#### Directions for this task:
Look through the data that follows and copy each line with the string "tagOther".

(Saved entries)
=== Begin Enclosure ===

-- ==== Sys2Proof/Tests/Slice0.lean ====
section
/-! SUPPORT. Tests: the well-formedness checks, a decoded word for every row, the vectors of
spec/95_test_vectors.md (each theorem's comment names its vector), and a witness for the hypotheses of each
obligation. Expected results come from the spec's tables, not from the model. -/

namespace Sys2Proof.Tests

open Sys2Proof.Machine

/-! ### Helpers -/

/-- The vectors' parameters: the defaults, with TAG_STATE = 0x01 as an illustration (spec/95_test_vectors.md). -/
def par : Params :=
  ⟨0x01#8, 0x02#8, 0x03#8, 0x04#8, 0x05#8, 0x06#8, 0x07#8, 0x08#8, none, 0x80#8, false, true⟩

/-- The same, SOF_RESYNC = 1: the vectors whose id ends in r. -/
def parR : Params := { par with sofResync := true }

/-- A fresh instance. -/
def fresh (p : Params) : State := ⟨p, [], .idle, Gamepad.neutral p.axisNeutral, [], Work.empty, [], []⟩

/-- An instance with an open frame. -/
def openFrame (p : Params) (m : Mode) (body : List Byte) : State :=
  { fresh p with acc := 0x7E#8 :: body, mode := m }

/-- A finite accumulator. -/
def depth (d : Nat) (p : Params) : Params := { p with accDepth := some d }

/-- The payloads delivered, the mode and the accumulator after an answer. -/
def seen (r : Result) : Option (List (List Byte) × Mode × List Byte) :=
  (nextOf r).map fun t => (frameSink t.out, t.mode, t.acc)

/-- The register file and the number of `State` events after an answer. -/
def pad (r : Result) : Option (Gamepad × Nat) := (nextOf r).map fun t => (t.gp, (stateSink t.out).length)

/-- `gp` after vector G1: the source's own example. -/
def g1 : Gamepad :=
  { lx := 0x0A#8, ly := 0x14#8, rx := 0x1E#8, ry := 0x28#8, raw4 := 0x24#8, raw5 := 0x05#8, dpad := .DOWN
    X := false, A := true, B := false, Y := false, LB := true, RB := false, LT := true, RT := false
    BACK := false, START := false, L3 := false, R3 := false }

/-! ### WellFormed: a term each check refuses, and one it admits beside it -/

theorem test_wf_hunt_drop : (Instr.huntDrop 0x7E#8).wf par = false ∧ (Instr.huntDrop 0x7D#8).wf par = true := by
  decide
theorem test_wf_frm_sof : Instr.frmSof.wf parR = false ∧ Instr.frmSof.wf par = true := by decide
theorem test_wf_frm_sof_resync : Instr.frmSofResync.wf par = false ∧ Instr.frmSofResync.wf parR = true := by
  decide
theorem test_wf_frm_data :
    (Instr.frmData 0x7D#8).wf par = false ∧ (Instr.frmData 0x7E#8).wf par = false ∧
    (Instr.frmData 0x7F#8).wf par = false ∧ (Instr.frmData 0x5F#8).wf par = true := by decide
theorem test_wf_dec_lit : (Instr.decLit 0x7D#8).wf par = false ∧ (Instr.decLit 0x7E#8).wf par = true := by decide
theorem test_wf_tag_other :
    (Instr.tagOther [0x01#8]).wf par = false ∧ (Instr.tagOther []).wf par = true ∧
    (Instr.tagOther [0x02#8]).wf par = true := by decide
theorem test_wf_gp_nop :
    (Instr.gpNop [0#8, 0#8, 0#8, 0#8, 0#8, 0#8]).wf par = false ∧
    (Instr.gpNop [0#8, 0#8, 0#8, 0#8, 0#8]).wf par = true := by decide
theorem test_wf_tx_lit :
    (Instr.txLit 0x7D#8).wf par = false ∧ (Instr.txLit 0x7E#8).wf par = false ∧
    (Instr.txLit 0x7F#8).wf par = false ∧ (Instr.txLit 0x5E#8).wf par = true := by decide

=== End Enclosure ===

#### Final answer:
    (Instr.tagOther [0x01#8]).wf par = false ∧ (Instr.tagOther []).wf par = true ∧
    (Instr.tagOther [0x02#8]).wf par = true := by decide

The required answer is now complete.